__Task statement__. All lines after the one containing "true).settleLaunch t.slot t.launch.toNat", together with that line itself, should be written out exactly, down to the last line of the entries below.

__Input for this task__.

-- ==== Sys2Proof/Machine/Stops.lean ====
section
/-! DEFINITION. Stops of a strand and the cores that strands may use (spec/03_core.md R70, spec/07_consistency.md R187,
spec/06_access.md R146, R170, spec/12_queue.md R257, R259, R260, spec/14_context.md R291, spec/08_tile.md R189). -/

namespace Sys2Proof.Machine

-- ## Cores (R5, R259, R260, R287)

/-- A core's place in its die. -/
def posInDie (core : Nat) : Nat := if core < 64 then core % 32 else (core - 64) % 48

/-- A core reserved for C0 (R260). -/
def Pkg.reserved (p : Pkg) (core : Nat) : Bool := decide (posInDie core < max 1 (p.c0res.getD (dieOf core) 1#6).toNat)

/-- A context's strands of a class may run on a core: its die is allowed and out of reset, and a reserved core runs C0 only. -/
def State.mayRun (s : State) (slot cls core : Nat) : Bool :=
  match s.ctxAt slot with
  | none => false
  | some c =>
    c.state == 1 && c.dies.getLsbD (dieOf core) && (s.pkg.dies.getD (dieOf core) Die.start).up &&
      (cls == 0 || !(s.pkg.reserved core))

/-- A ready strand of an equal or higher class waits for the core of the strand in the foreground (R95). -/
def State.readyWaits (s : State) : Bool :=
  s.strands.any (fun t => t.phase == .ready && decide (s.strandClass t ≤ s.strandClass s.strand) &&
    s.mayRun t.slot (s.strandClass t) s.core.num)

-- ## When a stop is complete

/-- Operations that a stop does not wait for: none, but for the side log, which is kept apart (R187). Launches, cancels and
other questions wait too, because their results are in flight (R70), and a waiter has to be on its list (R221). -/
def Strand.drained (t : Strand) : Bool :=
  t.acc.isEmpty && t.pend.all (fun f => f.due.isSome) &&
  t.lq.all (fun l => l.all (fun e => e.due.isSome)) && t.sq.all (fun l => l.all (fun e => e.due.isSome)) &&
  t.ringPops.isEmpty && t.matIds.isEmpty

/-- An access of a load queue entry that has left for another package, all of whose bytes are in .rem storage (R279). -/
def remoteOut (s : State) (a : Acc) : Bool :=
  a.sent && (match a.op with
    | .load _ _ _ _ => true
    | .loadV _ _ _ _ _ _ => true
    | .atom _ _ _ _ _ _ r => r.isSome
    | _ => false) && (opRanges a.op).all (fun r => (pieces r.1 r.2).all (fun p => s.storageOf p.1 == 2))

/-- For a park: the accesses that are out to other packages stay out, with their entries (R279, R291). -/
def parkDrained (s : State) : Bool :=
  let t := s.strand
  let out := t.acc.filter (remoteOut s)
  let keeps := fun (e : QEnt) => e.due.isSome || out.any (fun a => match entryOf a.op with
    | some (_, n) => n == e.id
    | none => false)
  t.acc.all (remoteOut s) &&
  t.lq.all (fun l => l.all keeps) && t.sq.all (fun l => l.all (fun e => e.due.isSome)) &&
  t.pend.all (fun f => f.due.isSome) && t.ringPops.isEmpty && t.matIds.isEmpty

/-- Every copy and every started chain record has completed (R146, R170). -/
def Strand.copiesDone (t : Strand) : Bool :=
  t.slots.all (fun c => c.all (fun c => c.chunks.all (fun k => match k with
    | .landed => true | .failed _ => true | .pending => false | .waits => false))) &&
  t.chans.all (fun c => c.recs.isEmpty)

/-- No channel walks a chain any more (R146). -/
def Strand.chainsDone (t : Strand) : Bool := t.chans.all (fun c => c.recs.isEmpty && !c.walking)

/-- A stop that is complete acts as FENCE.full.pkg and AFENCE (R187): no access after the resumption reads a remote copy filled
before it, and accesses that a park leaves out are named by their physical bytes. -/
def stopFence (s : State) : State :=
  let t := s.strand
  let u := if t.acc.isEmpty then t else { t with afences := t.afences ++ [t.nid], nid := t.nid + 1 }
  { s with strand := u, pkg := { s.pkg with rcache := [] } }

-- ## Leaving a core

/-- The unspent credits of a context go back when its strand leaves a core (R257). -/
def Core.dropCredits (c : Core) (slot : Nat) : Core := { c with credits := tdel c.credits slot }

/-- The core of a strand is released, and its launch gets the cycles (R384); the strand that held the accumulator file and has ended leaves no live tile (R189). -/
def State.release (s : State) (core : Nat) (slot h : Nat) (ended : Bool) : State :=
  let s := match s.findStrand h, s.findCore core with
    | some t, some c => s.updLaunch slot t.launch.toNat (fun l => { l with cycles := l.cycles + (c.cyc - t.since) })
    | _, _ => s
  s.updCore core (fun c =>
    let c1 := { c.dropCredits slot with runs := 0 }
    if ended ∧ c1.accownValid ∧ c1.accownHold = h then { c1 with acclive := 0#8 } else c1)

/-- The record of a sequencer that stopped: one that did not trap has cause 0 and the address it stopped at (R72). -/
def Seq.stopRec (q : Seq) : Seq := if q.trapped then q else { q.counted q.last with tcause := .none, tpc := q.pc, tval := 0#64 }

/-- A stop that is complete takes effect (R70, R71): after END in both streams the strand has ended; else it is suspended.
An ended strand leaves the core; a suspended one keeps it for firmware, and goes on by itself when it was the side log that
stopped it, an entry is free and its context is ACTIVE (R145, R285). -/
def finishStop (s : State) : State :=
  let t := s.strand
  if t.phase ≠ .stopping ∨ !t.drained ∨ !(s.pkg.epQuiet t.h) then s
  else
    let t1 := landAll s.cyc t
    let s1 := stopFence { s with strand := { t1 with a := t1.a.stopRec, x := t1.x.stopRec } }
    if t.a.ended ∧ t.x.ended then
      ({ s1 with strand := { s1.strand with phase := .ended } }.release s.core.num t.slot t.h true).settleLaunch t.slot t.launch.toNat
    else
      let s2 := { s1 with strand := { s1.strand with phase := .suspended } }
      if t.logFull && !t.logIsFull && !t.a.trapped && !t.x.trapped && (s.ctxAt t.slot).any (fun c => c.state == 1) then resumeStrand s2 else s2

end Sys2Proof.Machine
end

__Exercise answer__.
      ({ s1 with strand := { s1.strand with phase := .ended } }.release s.core.num t.slot t.h true).settleLaunch t.slot t.launch.toNat
    else
      let s2 := { s1 with strand := { s1.strand with phase := .suspended } }
      if t.logFull && !t.logIsFull && !t.a.trapped && !t.x.trapped && (s.ctxAt t.slot).any (fun c => c.state == 1) then resumeStrand s2 else s2

end Sys2Proof.Machine
end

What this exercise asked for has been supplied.